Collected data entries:
########################################
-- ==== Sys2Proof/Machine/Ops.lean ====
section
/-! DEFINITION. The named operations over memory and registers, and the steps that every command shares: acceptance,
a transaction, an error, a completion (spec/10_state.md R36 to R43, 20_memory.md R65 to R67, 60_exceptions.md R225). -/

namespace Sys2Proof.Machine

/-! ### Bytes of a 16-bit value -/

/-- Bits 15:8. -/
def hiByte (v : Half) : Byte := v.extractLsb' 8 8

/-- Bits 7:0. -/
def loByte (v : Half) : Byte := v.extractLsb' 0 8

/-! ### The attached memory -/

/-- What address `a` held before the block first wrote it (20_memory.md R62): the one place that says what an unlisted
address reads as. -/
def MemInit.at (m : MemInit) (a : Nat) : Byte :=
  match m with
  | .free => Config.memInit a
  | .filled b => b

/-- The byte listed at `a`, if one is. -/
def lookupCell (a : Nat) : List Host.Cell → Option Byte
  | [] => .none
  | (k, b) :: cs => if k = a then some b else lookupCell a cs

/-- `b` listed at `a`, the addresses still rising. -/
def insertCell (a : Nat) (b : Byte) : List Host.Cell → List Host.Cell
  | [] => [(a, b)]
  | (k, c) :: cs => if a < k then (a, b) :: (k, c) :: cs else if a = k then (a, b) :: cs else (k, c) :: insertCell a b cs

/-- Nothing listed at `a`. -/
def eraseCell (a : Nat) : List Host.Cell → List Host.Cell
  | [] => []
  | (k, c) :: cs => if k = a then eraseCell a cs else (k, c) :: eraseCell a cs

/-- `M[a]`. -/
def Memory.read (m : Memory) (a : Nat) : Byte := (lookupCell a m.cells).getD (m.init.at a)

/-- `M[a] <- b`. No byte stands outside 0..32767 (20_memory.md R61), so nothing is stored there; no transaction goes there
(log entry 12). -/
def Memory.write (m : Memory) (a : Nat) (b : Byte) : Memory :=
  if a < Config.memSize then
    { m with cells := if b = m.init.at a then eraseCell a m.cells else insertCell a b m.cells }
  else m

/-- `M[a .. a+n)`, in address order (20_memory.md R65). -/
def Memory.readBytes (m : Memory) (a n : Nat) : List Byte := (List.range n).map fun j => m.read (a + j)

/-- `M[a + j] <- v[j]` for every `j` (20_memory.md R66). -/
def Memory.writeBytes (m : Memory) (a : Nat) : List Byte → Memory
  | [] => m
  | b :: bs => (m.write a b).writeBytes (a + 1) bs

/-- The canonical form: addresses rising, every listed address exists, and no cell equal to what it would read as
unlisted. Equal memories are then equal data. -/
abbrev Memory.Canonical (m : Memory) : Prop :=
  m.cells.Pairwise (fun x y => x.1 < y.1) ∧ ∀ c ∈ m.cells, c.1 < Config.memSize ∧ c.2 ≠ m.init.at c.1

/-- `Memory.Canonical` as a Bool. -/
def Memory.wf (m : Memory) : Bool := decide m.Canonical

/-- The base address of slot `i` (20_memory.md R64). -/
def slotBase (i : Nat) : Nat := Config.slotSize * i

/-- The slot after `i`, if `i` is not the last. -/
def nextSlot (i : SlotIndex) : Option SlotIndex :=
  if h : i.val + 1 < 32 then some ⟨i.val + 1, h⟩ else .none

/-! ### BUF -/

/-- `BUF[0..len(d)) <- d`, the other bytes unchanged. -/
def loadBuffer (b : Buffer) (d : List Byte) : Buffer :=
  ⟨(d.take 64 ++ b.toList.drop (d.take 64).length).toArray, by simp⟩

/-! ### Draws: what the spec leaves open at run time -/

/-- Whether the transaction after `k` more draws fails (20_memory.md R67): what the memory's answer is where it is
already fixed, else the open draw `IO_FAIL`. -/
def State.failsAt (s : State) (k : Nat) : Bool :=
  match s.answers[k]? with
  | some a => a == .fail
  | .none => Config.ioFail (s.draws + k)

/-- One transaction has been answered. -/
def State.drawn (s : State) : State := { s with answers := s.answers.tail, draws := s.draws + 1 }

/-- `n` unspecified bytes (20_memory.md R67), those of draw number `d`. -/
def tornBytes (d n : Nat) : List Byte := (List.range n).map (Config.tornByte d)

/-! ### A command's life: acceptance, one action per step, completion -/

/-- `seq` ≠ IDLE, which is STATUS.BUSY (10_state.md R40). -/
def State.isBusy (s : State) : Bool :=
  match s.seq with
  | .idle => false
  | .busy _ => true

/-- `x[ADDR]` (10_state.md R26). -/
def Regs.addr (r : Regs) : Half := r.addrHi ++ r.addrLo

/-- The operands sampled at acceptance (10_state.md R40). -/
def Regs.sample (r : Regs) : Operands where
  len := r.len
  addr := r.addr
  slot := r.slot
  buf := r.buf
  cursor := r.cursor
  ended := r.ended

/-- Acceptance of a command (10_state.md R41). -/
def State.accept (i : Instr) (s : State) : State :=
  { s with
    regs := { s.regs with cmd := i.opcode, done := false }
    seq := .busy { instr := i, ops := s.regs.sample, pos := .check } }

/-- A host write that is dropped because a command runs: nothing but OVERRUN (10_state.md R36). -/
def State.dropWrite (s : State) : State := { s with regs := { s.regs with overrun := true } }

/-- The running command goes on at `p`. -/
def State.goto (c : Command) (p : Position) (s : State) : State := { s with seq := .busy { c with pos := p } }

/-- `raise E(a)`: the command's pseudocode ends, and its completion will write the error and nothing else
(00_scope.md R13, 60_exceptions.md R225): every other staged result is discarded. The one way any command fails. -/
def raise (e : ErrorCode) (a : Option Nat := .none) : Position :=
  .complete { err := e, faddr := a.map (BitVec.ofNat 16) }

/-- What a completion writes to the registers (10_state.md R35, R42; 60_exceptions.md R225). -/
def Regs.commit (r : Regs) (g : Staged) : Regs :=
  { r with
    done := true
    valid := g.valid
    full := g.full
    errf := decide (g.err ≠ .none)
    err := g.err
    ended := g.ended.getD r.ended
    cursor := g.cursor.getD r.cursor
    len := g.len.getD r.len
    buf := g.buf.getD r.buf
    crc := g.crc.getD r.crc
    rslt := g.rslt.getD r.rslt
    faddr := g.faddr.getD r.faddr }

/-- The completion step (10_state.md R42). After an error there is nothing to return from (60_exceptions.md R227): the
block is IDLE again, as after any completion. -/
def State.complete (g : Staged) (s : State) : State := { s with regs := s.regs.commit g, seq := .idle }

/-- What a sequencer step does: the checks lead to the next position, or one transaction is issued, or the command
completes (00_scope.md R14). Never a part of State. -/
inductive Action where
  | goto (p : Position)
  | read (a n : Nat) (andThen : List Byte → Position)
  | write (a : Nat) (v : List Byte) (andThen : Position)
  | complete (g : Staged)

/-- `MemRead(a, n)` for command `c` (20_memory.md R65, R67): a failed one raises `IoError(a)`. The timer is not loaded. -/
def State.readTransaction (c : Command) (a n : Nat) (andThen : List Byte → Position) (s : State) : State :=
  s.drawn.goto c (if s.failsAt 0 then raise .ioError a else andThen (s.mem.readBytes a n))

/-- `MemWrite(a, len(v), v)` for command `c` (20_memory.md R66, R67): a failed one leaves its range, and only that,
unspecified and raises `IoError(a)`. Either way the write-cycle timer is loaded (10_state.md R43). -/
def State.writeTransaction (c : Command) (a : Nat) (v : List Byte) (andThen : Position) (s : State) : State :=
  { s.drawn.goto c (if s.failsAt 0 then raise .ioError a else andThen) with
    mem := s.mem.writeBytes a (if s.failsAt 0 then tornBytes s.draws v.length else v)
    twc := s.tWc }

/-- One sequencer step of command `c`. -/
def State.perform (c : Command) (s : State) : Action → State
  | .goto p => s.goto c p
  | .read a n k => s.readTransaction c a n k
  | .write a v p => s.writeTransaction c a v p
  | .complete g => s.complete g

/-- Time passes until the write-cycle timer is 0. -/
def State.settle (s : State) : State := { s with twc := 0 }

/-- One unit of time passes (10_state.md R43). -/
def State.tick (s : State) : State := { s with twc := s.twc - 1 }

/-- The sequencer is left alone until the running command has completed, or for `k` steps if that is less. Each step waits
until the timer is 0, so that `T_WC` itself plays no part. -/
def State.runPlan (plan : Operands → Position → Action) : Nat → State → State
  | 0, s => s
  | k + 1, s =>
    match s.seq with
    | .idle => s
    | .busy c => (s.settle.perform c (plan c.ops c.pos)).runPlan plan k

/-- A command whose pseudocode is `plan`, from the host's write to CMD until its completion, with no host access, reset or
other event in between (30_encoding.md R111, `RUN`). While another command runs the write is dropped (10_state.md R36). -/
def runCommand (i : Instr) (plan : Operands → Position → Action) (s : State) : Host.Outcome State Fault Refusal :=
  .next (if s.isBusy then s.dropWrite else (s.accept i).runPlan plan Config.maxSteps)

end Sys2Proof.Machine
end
########################################
▸ **Problem**
Every line above that contains "ended" counts once. Give the number of those lines and nothing more.

▸ **Solved exercise**
2